Monday, January 13, 2014

chest wound

thinking through some of the revelations of the weekend.  how very interesting the cruelness of some people can be.  when money is perceived to be on the table, people unmask their demons.  pathetic, it is, in so many ways.  good-earned money becomes drenched in blood.  i walked for more good reasons than i knew.  new knowledge; new responsibilities.

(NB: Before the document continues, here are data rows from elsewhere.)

-- ==== Sys2Proof/Laws/Frames.lean ====
section
/-! SUPPORT. For each shared operation, the parts of the state it can change, and one lemma for each part it cannot. -/

namespace Sys2Proof.Machine

open Sys2Proof.Safety

/-! ### startSlot -/

/-- A slot start (R5, R20, R26, R145). -/
theorem startSlot_frame (i : Fin 32) (s : State) :
    startSlot i s =
      { s with
          sched := (startSlot i s).sched, mem := (startSlot i s).mem, counters := (startSlot i s).counters } := by
  have h := startSlot_spec i s
  dsimp only [SlotStarted] at h
  rw [h.2.2]

section
variable (i : Fin 32) (s : State)

@[simp] theorem startSlot_pending : (startSlot i s).pending = s.pending := by rw [startSlot_frame]
@[simp] theorem startSlot_resetAsserted : (startSlot i s).resetAsserted = s.resetAsserted := by rw [startSlot_frame]
@[simp] theorem startSlot_active : (startSlot i s).active = s.active := by rw [startSlot_frame]
@[simp] theorem startSlot_shadow : (startSlot i s).shadow = s.shadow := by rw [startSlot_frame]
@[simp] theorem startSlot_ports : (startSlot i s).ports = s.ports := by rw [startSlot_frame]
@[simp] theorem startSlot_links : (startSlot i s).links = s.links := by rw [startSlot_frame]
@[simp] theorem startSlot_atomic : (startSlot i s).atomic = s.atomic := by rw [startSlot_frame]
@[simp] theorem startSlot_memBeat : (startSlot i s).memBeat = s.memBeat := by rw [startSlot_frame]
@[simp] theorem startSlot_notices : (startSlot i s).notices = s.notices := by rw [startSlot_frame]
@[simp] theorem startSlot_frameMarks : (startSlot i s).frameMarks = s.frameMarks := by rw [startSlot_frame]
@[simp] theorem startSlot_settings : (startSlot i s).settings = s.settings := by rw [startSlot_frame]
@[simp] theorem startSlot_mgmt : (startSlot i s).mgmt = s.mgmt := by rw [startSlot_frame]
@[simp] theorem startSlot_nextId : (startSlot i s).nextId = s.nextId := by rw [startSlot_frame]
@[simp] theorem startSlot_freeCount : (startSlot i s).freeCount = s.freeCount := by rw [startSlot_frame]
@[simp] theorem startSlot_port (r : Port) : (startSlot i s).port r = s.port r := by rw [startSlot_frame]; rfl

end

/-! ### frameMark -/

/-- A frame mark (R43). -/
theorem frameMark_frame (s : State) :
    frameMark s =
      { s with
          ports := (frameMark s).ports, links := (frameMark s).links, mem := (frameMark s).mem,
          notices := (frameMark s).notices, freeCount := (frameMark s).freeCount } := by
  rw [(frameMark_spec s).2.2.2]

section
variable (s : State)
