theorem settingWritten_limit_kept {value : Half} {s : State} (h : s.settings.linkLimit ≤ value.toNat) :
    settingWritten 2 value s = settingStored 2 value s := if_neg (Nat.not_lt.2 h)

/-- A change of GRANULE closes every link (R61). -/
theorem settingWritten_granule_changed {value : Half} {s : State} (h : value.toNat ≠ s.settings.granule) :
    settingWritten 4 value s = purgeAll (settingStored 4 value s) := if_neg h

theorem settingWritten_granule_kept {value : Half} {s : State} (h : value.toNat = s.settings.granule) :
    settingWritten 4 value s = settingStored 4 value s := if_pos h

/-- A write of NOTICE_MASK recomputes the NOTICE line (R151). -/
theorem settingWritten_noticeMask (value : Half) (s : State) :
    settingWritten 9 value s =
      (settingStored 9 value s).setNotices
        { s.notices with line := noticeLine (BitVec.ofNat 8 value.toNat) s.notices.records } := rfl

/-- A setting whose rule gives no side effect is stored, and that is all (R172). -/
theorem settingWritten_plain {number : Nat} (h : number ≠ 0 ∧ number ≠ 2 ∧ number ≠ 4 ∧ number ≠ 9) (value : Half)
    (s : State) : settingWritten number value s = settingStored number value s := by
  obtain ⟨h0, h2, h4, h9⟩ := h
  unfold settingWritten settingEffect
  split
  · exact absurd rfl h0
  · exact absurd rfl h2
  · exact absurd rfl h4
  · exact absurd rfl h9
  · rfl

/-- What a write of a setting does, by what it brings about (R172). -/
theorem settingWritten_cases (number : Nat) (value : Half) (s : State) :
    (number = 0 ∧ s.sched.state = .gap ∧ value.toNat = 0 ∧
        settingWritten number value s =
          frameStart ((settingStored number value s).setSched { s.sched with syncInForce := .internal })) ∨
      (number = 0 ∧ s.sched.state = .stopped ∧
        settingWritten number value s =
          (settingStored number value s).setSched { s.sched with syncInForce := syncModeOf value.toNat }) ∨
      (number = 2 ∧ value.toNat < s.settings.linkLimit ∧
        settingWritten number value s = closeOlder (settingStored number value s)) ∨
      (number = 4 ∧ value.toNat ≠ s.settings.granule ∧
        settingWritten number value s = purgeAll (settingStored number value s)) ∨
      (number = 9 ∧
        settingWritten number value s =
          (settingStored number value s).setNotices
            { s.notices with line := noticeLine (BitVec.ofNat 8 value.toNat) s.notices.records }) ∨
      ((number = 0 → s.sched.state ≠ .stopped ∧ (s.sched.state = .gap → value.toNat ≠ 0)) ∧
        (number = 2 → s.settings.linkLimit ≤ value.toNat) ∧ (number = 4 → value.toNat = s.settings.granule) ∧
        number ≠ 9 ∧ settingWritten number value s = settingStored number value s) := by
  by_cases h0 : number = 0
  · subst h0
    by_cases hs : s.sched.state = .stopped
    · exact .inr (.inl ⟨rfl, hs, settingWritten_mode_in_stopped hs⟩)
    · by_cases hg : s.sched.state = .gap ∧ value.toNat = 0
      · exact .inl ⟨rfl, hg.1, hg.2, settingWritten_internal_in_gap hg.1 hg.2⟩
      · have hv : s.sched.state = .gap → value.toNat ≠ 0 := fun h hv => hg ⟨h, hv⟩
        exact .inr (.inr (.inr (.inr (.inr
          ⟨fun _ => ⟨hs, hv⟩, by simp, by simp, by simp, settingWritten_mode_waits hs hv⟩))))
  by_cases h2 : number = 2
  · subst h2
    by_cases hl : value.toNat < s.settings.linkLimit
    · exact .inr (.inr (.inl ⟨rfl, hl, settingWritten_limit_lowered hl⟩))
    · have hle := Nat.not_lt.1 hl
      exact .inr (.inr (.inr (.inr (.inr
        ⟨by simp, fun _ => hle, by simp, by simp, settingWritten_limit_kept hle⟩))))
  by_cases h4 : number = 4
  · subst h4
    by_cases hg : value.toNat = s.settings.granule
    · exact .inr (.inr (.inr (.inr (.inr
        ⟨by simp, by simp, fun _ => hg, by simp, settingWritten_granule_kept hg⟩))))
    · exact .inr (.inr (.inr (.inl ⟨rfl, hg, settingWritten_granule_changed hg⟩)))
  by_cases h9 : number = 9
  · subst h9
    exact .inr (.inr (.inr (.inr (.inl ⟨rfl, settingWritten_noticeMask value s⟩))))
  · exact .inr (.inr (.inr (.inr (.inr
      ⟨fun h => absurd h h0, fun h => absurd h h2, fun h => absurd h h4, h9,
        settingWritten_plain ⟨h0, h2, h4, h9⟩ value s⟩))))

/-! ### PORT_DISABLE -/

/-- A disabled port: its record, and its links when it becomes DISABLED (R125). -/
theorem disablePort_cases (p : Port) (s : State) :
    ((s.port p).state = .opened ∧ (s.port p).queue = [] ∧
        disablePort p s = purgePort p (s.modPort p fun x => { x with enabled := false, state := .disabled })) ∨
      ((s.port p).state = .opened ∧ (s.port p).queue ≠ [] ∧
        disablePort p s = s.modPort p fun x => { x with enabled := false, state := .halting }) ∨
      ((s.port p).state ≠ .opened ∧ disablePort p s = s.modPort p fun x => { x with enabled := false }) := by
  unfold disablePort
  cases hs : (s.port p).state with
  | opened =>
    by_cases hq : (s.port p).queue = []
    · exact .inl ⟨rfl, hq, if_pos hq⟩
    · exact .inr (.inl ⟨rfl, hq, if_neg hq⟩)
  | halting => exact .inr (.inr ⟨by simp, rfl⟩)
  | disabled => exact .inr (.inr ⟨by simp, rfl⟩)
  | resetting => exact .inr (.inr ⟨by simp, rfl⟩)

/-- PORT_DISABLE reaches the ports and the links alone. -/
theorem disablePort_frame (p : Port) (s : State) :
    disablePort p s = { s with ports := (disablePort p s).ports, links := (disablePort p s).links } := by
  rcases disablePort_cases p s with ⟨_, _, h⟩ | ⟨_, _, h⟩ | ⟨_, h⟩ <;> rw [h] <;> rfl
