-- ==== Sys2Proof/Machine/Ops.lean ====
section
/-! DEFINITION. The operations every meaning is built from: the table's two primitives (20_memory.md R33, R34), the three
feedback units and the raw step (40_feedback_units.md R74 to R82), the draw (41 R86, 43 R110), the response (30 R66), the
fault (60 R128), and the reset (70 R143). The hardware takes no exception and returns from none (60 R127, R133, R134): a
fault is the one outcome without a next state, raised here. -/

namespace Sys2Proof.Machine

/-! ## The shuffle table -/

/-- `MemRead(i, 4)`: the slot's word, `none` if nothing has written it (R33). -/
def Memory.read (t : Memory) (i : Index) : Option Word := t.lookup i.toNat

/-- Put word `v` at index `k`, keeping the canonical form. -/
def Memory.put (k : Nat) (v : Word) : Memory → Memory
  | [] => [(k, v)]
  | (j, u) :: rest =>
    if k < j then (k, v) :: (j, u) :: rest
    else if k = j then (k, v) :: rest
    else (j, u) :: Memory.put k v rest

/-- `MemWrite(i, 4, v)` (R34). -/
def Memory.write (t : Memory) (i : Index) (v : Word) : Memory := Memory.put i.toNat v t

/-! ## The feedback units and the raw step -/

/-- The common form `T` of the three units (R74). -/
def feedback (u : UnitConsts) (s : Word) : Word :=
  shl (s &&& u.maskA) u.shiftA ^^^ shr (shl s u.shiftB ^^^ s) u.shiftC

/-- TAUS1 (R76). -/
def taus1 (s : Word) : Word := feedback unit1 s

/-- TAUS2 (R77). -/
def taus2 (s : Word) : Word := feedback unit2 s

/-- TAUS3 (R78). -/
def taus3 (s : Word) : Word := feedback unit3 s

/-- The three updates of a raw step, together (R82, R83). -/
def Gen.step (g : Gen) : Gen := ⟨taus1 g.s1, taus2 g.s2, taus3 g.s3⟩

/-- The combining stage: the XOR of the three unit words (R82, R85). -/
def Gen.combine (g : Gen) : Word := g.s1 ^^^ g.s2 ^^^ g.s3

/-- RAWSTEP (R82): the new unit words, and the raw word made of them. -/
def rawStep (s : State) : State × Word := (s.setGen s.gen.step, s.gen.step.combine)

/-- `n` raw steps of the units alone. -/
def Gen.iter : Nat → Gen → Gen
  | 0, g => g
  | n + 1, g => Gen.iter n g.step

/-- `r(k)`, the `k`-th raw word after the units hold `g` (R96, R84). -/
def rawWord (g : Gen) (k : Nat) : Word := (Gen.iter k g).combine

/-! ## The shuffle step -/

/-- The history update of a shuffle step whose response is `output` (R86, R88). -/
def Hist.shift (h : Hist) (output : Word) : Hist := ⟨output, h.out, h.prev⟩

/-- `DRAW()`, the body of the shuffle step (R86, R110): the word drawn and the state after it. The index is captured
before anything changes (R87), the slot is read before it is written (R36), and a slot without a value is the fault
Unseeded (R33). -/
def draw (s : State) : Except Fault (Word × State) :=
  if s.seeded then
    let index := slotIndex s.hist.pprev
    match s.table.read index with
    | none => .error .unseeded
    | some output =>
      let (s', raw) := rawStep s
      .ok (output, (s'.setTable (s'.table.write index raw)).setHist (s'.hist.shift output))
  else .error .unseeded

/-- `k` draws, one after the other: the words drawn, first draw first, and the state after the last (R110, R152). -/
def draws : Nat → State → Except Fault (List Word × State)
  | 0, s => .ok ([], s)
  | k + 1, s =>
    match draw s with
    | .error f => .error f
    | .ok (x, s') =>
      match draws k s' with
      | .error f => .error f
      | .ok (xs, s'') => .ok (x :: xs, s'')

/-! ## Outcomes -/

/-- The outcome of a command whose rule gives a result: the next state, with the response on the port (R13, R66). -/
def respond (r : Rsp) (s : State) : Host.Outcome State Fault Refusal := .next (s.setRsp (some r))

/-- `raise f` (R12, R128): the one way a meaning faults. -/
def raise (f : Fault) : Host.Outcome State Fault Refusal := .fault f

/-- A transform of one draw (R110): the response is `f` of the word drawn. -/
def transform (f : Word → Rsp) (s : State) : Host.Outcome State Fault Refusal :=
  match draw s with
  | .error e => raise e
  | .ok (x, s') => respond (f x) s'

/-! ## Reset -/

/-- `rst` asserted, for given RESET_WORDS (R143): every piece of engine state takes its reset value, whatever it held; a
command in progress is abandoned without a response. The host goes on. -/
def applyReset (rw : ResetWords) (s : State) : State := (State.resetWith rw).setHost s.host

end Sys2Proof.Machine
end

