-- ==== Sys2Proof/Laws/Seed.lean ====
section
/-! SUPPORT. The whole-command form of SEED, field by field, and the raw words it stores (42_seeder.md R95, R96). -/

namespace Sys2Proof.Machine

/-- The next raw word, at the end of a run of raw steps. -/
theorem rawWord_succ (g : Gen) (k : Nat) : rawWord g (k + 1) = (Gen.iter k g).step.combine := by
  rw [rawWord, Gen.iter_succ_end]

/-- Raw words after some raw steps. -/
theorem rawWord_iter (g : Gen) (m k : Nat) : rawWord (Gen.iter m g) k = rawWord g (m + k) := by
  rw [rawWord, rawWord, Gen.iter_add]

/-- The word at each slot of a fill. -/
theorem fillWords_lookup (n k : Nat) (g : Gen) (i : Nat) :
    (fillWords n k g).lookup i = if k ≤ i ∧ i < k + n then some (rawWord g (i - k + 1)) else none := by
  induction n generalizing k g with
  | zero => rw [if_neg (by omega)]; rfl
  | succ n ih =>
    rw [fillWords]
    by_cases hi : i = k
    · subst hi
      rw [Memory.lookup_cons_same, if_pos (by omega)]
      simp [rawWord, Gen.iter]
    · rw [Memory.lookup_cons_other _ _ hi, ih]
      by_cases h : k + 1 ≤ i ∧ i < k + 1 + n
      · rw [if_pos h, if_pos (by omega), show i - k + 1 = (i - (k + 1) + 1) + 1 by omega]
        rfl
      · rw [if_neg h, if_neg (by omega)]

/-- A fill is in canonical form. -/
theorem fillWords_wf (n k : Nat) (g : Gen) (h : k + n ≤ 16384) : Memory.wfFrom k (fillWords n k g) = true := by
  induction n generalizing k g with
  | zero => rfl
  | succ n ih =>
    simp [fillWords, Memory.wfFrom, ih (k + 1) g.step (by omega)]
    omega

theorem seedWhole_gen (a0 a1 a2 : Word) (s : State) : (seedWhole a0 a1 a2 s).gen = Gen.iter 16515 ⟨a0, a1, a2⟩ := by
  simp only [seedWhole, seedSteps]

theorem seedWhole_hist (a0 a1 a2 : Word) (s : State) :
    (seedWhole a0 a1 a2 s).hist =
      ⟨rawWord ⟨a0, a1, a2⟩ 129, rawWord ⟨a0, a1, a2⟩ 130, rawWord ⟨a0, a1, a2⟩ 131⟩ := by
  simp only [seedWhole, warmupSteps]

theorem seedWhole_table (a0 a1 a2 : Word) (s : State) :
    (seedWhole a0 a1 a2 s).table = fillWords 16384 0 (Gen.iter 131 ⟨a0, a1, a2⟩) := by
  simp only [seedWhole, fillSteps, warmupSteps, histSteps]

@[simp] theorem seedWhole_phase (a0 a1 a2 : Word) (s : State) : (seedWhole a0 a1 a2 s).phase = .idle := by
  simp only [seedWhole]
@[simp] theorem seedWhole_cnt (a0 a1 a2 : Word) (s : State) : (seedWhole a0 a1 a2 s).cnt = 0 := by
  simp only [seedWhole]
@[simp] theorem seedWhole_seeded (a0 a1 a2 : Word) (s : State) : (seedWhole a0 a1 a2 s).seeded = true := by
  simp only [seedWhole]
@[simp] theorem seedWhole_busy (a0 a1 a2 : Word) (s : State) : (seedWhole a0 a1 a2 s).busy = false := by
  simp only [seedWhole]
@[simp] theorem seedWhole_rsp (a0 a1 a2 : Word) (s : State) : (seedWhole a0 a1 a2 s).rsp = some 0 := by
  simp only [seedWhole]
/-- The host of a state given field by field. Stated apart, so that the kernel compares no other field. -/
theorem State.mk_host (g : Gen) (h : Hist) (t : Memory) (p : Phase) (c : BitVec 14) (b b' : Bool) (r : Option Rsp)
    (k : List HostAct) : (State.mk g h t p c b b' r k).host = k := rfl

@[simp] theorem seedWhole_host (a0 a1 a2 : Word) (s : State) : (seedWhole a0 a1 a2 s).host = s.host := by
  unfold seedWhole
  exact State.mk_host _ _ _ _ _ _ _ _ _

/-- The slots after a whole SEED. -/
theorem seedWhole_read (a0 a1 a2 : Word) (s : State) (i : Index) :
    (seedWhole a0 a1 a2 s).table.read i = some (rawWord ⟨a0, a1, a2⟩ (132 + i.toNat)) := by
  have h := i.isLt
  rw [seedWhole_table, Memory.read, fillWords_lookup, if_pos (by omega), rawWord_iter,
    show 131 + (i.toNat - 0 + 1) = 132 + i.toNat by omega]

/-- The table after a whole SEED is in canonical form. -/
theorem seedWhole_wf (a0 a1 a2 : Word) (s : State) : (seedWhole a0 a1 a2 s).table.wf = true := by
  rw [seedWhole_table]
  exact fillWords_wf _ _ _ (by omega)

/-- Every draw has a value after a whole SEED. -/
theorem seedWhole_ready (a0 a1 a2 : Word) (s : State) : (seedWhole a0 a1 a2 s).ready :=
  ⟨seedWhole_seeded a0 a1 a2 s, fun i => by rw [seedWhole_read]; rfl⟩

end Sys2Proof.Machine
end

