/-- Draws that answer, as NEXT commands: the same state but for the response port. -/
theorem execAll_next_of_draws {n : Nat} {s t : State} {ys : List Word} (h : draws n s = .ok (ys, t)) :
    ∃ rs r, execAll (List.replicate n .next) s = .next (rs, t.setRsp r) := by
  induction n generalizing s t ys with
  | zero => cases h; exact ⟨[], s.rsp, rfl⟩
  | succ n ih =>
    obtain ⟨x, s1, zs, hd, hds, rfl⟩ := draws_succ_cases h
    have hport : draws n (s1.setRsp (some (zext64 x))) = .ok (zs, t.setRsp (some (zext64 x))) := by
      rw [draws_setRsp, hds]
      rfl
    obtain ⟨rs, r, hrest⟩ := ih hport
    have hnext : exec .next s = .next (s1.setRsp (some (zext64 x))) := by rw [exec_next_eq, transform_ok hd]
    exact ⟨_, r, execAll_cons hnext hrest⟩

/-- Settles O42: the transform's draws, made by NEXT commands instead. -/
theorem transformsLeaveWhatNextsLeave : Obligations.TransformsLeaveWhatNextsLeave := by
  intro i s t hpos h
  have hop : i.opcode ≠ 0x01 := by
    intro hseed
    obtain ⟨a0, a1, a2, rfl⟩ := opcode_eq_seed hseed
    cases hpos
  obtain ⟨xs, u, r, hd, rfl⟩ := exec_cases hop h
  obtain ⟨rs, r', hnexts⟩ := execAll_next_of_draws hd
  exact ⟨rs, u.setRsp r', hnexts, rfl⟩

/-! ## Faults (60_exceptions.md) -/

theorem draws_succ_fault {n : Nat} {s : State} {f : Fault} (h : draw s = .error f) :
    draws (n + 1) s = .error f := by
  simp [draws, h]

/-- Everything several draws that fault can have done: Unseeded, from an engine that is not ready. -/
theorem draws_fault {n : Nat} {s : State} {f : Fault} (h : draws n s = .error f) :
    f = .unseeded ∧ ¬ s.ready := by
  constructor
  · induction n generalizing s with
    | zero => cases h
    | succ n ih =>
      cases hd : draw s with
      | error e =>
        rw [draws_succ_fault hd] at h
        cases h
        exact draw_fault hd
      | ok p =>
        obtain ⟨x, s1⟩ := p
        cases hds : draws n s1 with
        | error e =>
          simp only [draws, hd, hds] at h
          cases h
          exact ih hds
        | ok q =>
          obtain ⟨ys, t⟩ := q
          rw [draws_succ hd hds] at h
          cases h
  · intro hready
    obtain ⟨xs, t, hok, -⟩ := draws_ready n s hready
    rw [hok] at h
    cases h

theorem not_ready {s : State} (h : ¬ s.ready) : s.seeded = false ∨ ¬ s.full := by
  rcases not_and_or.mp h with hs | hfull
  · exact .inl (by simpa using hs)
  · exact .inr hfull

theorem transform_fault_unseeded {g : Word → Rsp} {s : State} {f : Fault} (h : transform g s = .fault f) :
    f = .unseeded ∧ (s.seeded = false ∨ ¬ s.full) := by
  obtain ⟨hf, hready⟩ := draws_fault (draws_succ_fault (n := 0) (transform_fault_cases h))
  exact ⟨hf, not_ready hready⟩

theorem execF53_fault_unseeded {s : State} {f : Fault} (h : execF53 s = .fault f) :
    f = .unseeded ∧ (s.seeded = false ∨ ¬ s.full) := by
  cases hd : draws f53Steps s with
  | error e =>
    rw [execF53_fault hd] at h
    cases h
    obtain ⟨hf, hready⟩ := draws_fault hd
    exact ⟨hf, not_ready hready⟩
  | ok p =>
    obtain ⟨xs, u⟩ := p
    rw [execF53_ok hd] at h
    cases h

theorem execRdtb_fault_unseeded {i : Index} {s : State} {f : Fault} (h : execRdtb i s = .fault f) :
    f = .unseeded ∧ (s.seeded = false ∨ ¬ s.full) := by
  cases hs : s.seeded with
  | false =>
    rw [execRdtb_unseeded i hs] at h
    cases h
    exact ⟨rfl, .inl rfl⟩
  | true =>
    cases hr : s.table.read i with
    | none =>
      rw [execRdtb_unwritten hr] at h
      cases h
      refine ⟨rfl, .inr fun hfull => ?_⟩
      have hsome := hfull i
      rw [hr] at hsome
      cases hsome
    | some v => rw [execRdtb_written hs hr] at h; cases h

/-- Settles O44: command by command; the operand faults come after the test of `seeded`. -/
theorem faultsAreOnlyTheListedOnes : Obligations.FaultsAreOnlyTheListedOnes := by
  intro i s f h
  cases i with
  | seed a0 a1 a2 => cases h
  | next => exact ⟨by decide, by decide, .inl (transform_fault_unseeded h)⟩
  | u01 => exact ⟨by decide, by decide, .inl (transform_fault_unseeded h)⟩
  | f53 => exact ⟨by decide, by decide, .inl (execF53_fault_unseeded h)⟩
  | bnd limit =>
    refine ⟨by simp [Instr.opcode], by simp [Instr.opcode], ?_⟩
    rw [exec_bnd_eq] at h
    cases hs : s.seeded with
    | false =>
      rw [execBnd_unseeded limit hs] at h
      cases h
      exact .inl ⟨rfl, .inl rfl⟩
    | true =>
      by_cases hl : limit = 0
      · rw [hl, execBnd_zero hs] at h
        cases h
        exact .inr (.inl ⟨rfl, by rw [hl], rfl⟩)
      · rw [execBnd_pos hs hl] at h
        rw [← hs]
        exact .inl (transform_fault_unseeded h)
  | bits n =>
    refine ⟨by simp [Instr.opcode], by simp [Instr.opcode], ?_⟩
    rw [exec_bits_eq] at h
    cases hs : s.seeded with
    | false =>
      rw [execBits_unseeded n hs] at h
      cases h
      exact .inl ⟨rfl, .inl rfl⟩
    | true =>
      by_cases hn : n = 0 ∨ 32 ≤ n.toNat
      · rw [execBits_out_of_range hs hn] at h
        cases h
        exact .inr (.inr ⟨n, rfl, rfl, hn, rfl⟩)
      · rw [execBits, if_neg (by simp [hs]), if_neg hn] at h
        rw [← hs]
        exact .inl (transform_fault_unseeded h)
  | bit => exact ⟨by decide, by decide, .inl (transform_fault_unseeded h)⟩
  | rdst sel => exact absurd h (exec_rdst_ne_fault sel s f)
  | rdtb index => exact ⟨by simp [Instr.opcode], by simp [Instr.opcode], .inl (execRdtb_fault_unseeded h)⟩

/-- Settles O45: the drawing commands by their first draw, the others by their first test. -/
theorem unseededComesBeforeOperandFaults : Obligations.UnseededComesBeforeOperandFaults := by
  intro i s hs hseed hrdst
  have hdraw : draw s = .error .unseeded := draw_unseeded hs
  cases i with
  | seed a0 a1 a2 => exact absurd rfl hseed
  | next => exact transform_fault hdraw
  | u01 => exact transform_fault hdraw
  | f53 => exact execF53_fault (draws_succ_fault (n := 52) hdraw)
  | bnd limit => exact execBnd_unseeded limit hs
  | bits n => exact execBits_unseeded n hs
  | bit => exact transform_fault hdraw
  | rdst sel => exact absurd rfl hrdst
  | rdtb index => exact execRdtb_unseeded index hs

/-! ## Completion on a ready engine -/

theorem transform_ready (f : Word → Rsp) {s : State} (h : s.ready) : ∃ t, transform f s = .next t := by
  obtain ⟨hs, hfull⟩ := h
  obtain ⟨x, -, hd⟩ := draw_full hs hfull
  exact ⟨_, transform_ok hd⟩

/-- A legal selector names a register (R63). -/
theorem regOfSel_isSome {sel : BitVec 3} (h : selectorOk sel = true) : (regOfSel sel).isSome = true := by
  revert sel
  decide

/-- On a ready engine every command with legal operands answers. -/
theorem exec_ready {i : Instr} {s : State} (hr : s.ready) (hwf : i.wellFormed = true) (hbnd : i ≠ .bnd 0)
    (hbits : ∀ n : BitVec 8, i = .bits n → 1 ≤ n.toNat ∧ n.toNat ≤ 31) : ∃ t, exec i s = .next t := by
  obtain ⟨hs, hfull⟩ := hr
  cases i with
  | seed a0 a1 a2 => exact ⟨_, execSeed_eq a0 a1 a2 s⟩
  | next => exact transform_ready zext64 ⟨hs, hfull⟩
  | u01 => exact transform_ready u01Of ⟨hs, hfull⟩
  | f53 =>
    obtain ⟨xs, u, hd, -⟩ := draws_ready f53Steps s ⟨hs, hfull⟩
    exact ⟨_, execF53_ok hd⟩
  | bnd limit =>
    have hl : limit ≠ 0 := fun h => hbnd (by rw [h])
    rw [exec_bnd_eq, execBnd_pos hs hl]
    exact transform_ready (bndOf limit) ⟨hs, hfull⟩
  | bits n =>
    obtain ⟨h1, h31⟩ := hbits n rfl
    rw [exec_bits_eq, execBits_in_range hs h1 h31]
    exact transform_ready (bitsOf n) ⟨hs, hfull⟩
  | bit => exact transform_ready bitOf ⟨hs, hfull⟩
  | rdst sel =>
    obtain ⟨x, hx⟩ := Option.isSome_iff_exists.mp (regOfSel_isSome hwf)
    exact ⟨_, exec_rdst_named hx s⟩
  | rdtb index =>
    obtain ⟨v, hv⟩ := Option.isSome_iff_exists.mp (hfull index)
    exact ⟨_, execRdtb_written hs hv⟩

/-- Draws from a ready engine leave it ready. -/
theorem ready_of_draws {n : Nat} {s t : State} {ys : List Word} (hr : s.ready) (h : draws n s = .ok (ys, t)) :
    t.ready := by
  obtain ⟨xs, u, hd, hu⟩ := draws_ready n s hr
  rw [hd] at h
  cases h
  exact hu

/-- Settles O46: the command answers, and is then its draws and a response. -/
theorem everyCommandCompletesOnAReadyEngine : Obligations.EveryCommandCompletesOnAReadyEngine := by
  intro i s hr hwf hbnd hbits
  obtain ⟨t, h⟩ := exec_ready hr hwf hbnd hbits
  refine ⟨t, h, fun hop => ⟨?_, (exec_rsp_isSome h).mpr hop⟩⟩
  obtain ⟨xs, u, r, hd, rfl⟩ := exec_cases hop h
  have hu := ready_of_draws hr hd
  exact hu

/-! ## Responses that are words -/

theorem zext64_lt (v : Word) : (zext64 v).toNat < 2 ^ 32 := by
  rw [zext64, BitVec.toNat_setWidth_of_le (by decide)]
  exact v.isLt

theorem transform_rsp {f : Word → Rsp} {s t : State} {r : Rsp} (h : transform f s = .next t)
    (hr : t.rsp = some r) : ∃ x, r = f x := by
  obtain ⟨x, -, -, rfl⟩ := transform_cases h
  cases hr
  exact ⟨x, rfl⟩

the numbers on this page amaze me.  the last time i was in a theater was Christmas week 2009.  clearly, other people still go on a regular basis.  i'd like to see data on the demographics.  oh!  here's some data.  they call them popcorn people.  makes sense.  i'm not sure to literally interpret this line - 6.8 movies per person on average - but it's something.  maybe for the person that goes to the movies, they go on average 6.8 times a year.  but how many people don't go?  ah, here we go: More than two-thirds of the U.S./Canada population (68%) – or 225 million people – went to the movies at least once in 2012, consistent with prior years. Ticket sales continue to be driven by frequent moviegoers who attend once a month or more. In 2012, frequent moviegoers represented 13% of the population and 57% of all movie tickets, an increase of 7 percentage points in ticket share from 2011, at the expense of occasional moviegoer ticket share. This suggests that the increase in ticket sales in 2012 was among moviegoers who increased their attendance from less than once a month, to once a month or more.  so, i'm part of the one-third that don't go at all.  out of ten people, about 3 don't go at all, 1 goes at least once a month, and the remaining 6 go anywhere from once to three times a year.  sounds about right.  one person out of ten has issues.  hunh ... there's almost 40,000 screens in america that kicked out almost $11B in ticket sales in 2012.  overseas is more than three times as much revenue.  still, it seems like a lot of effort when most of the product just sucks.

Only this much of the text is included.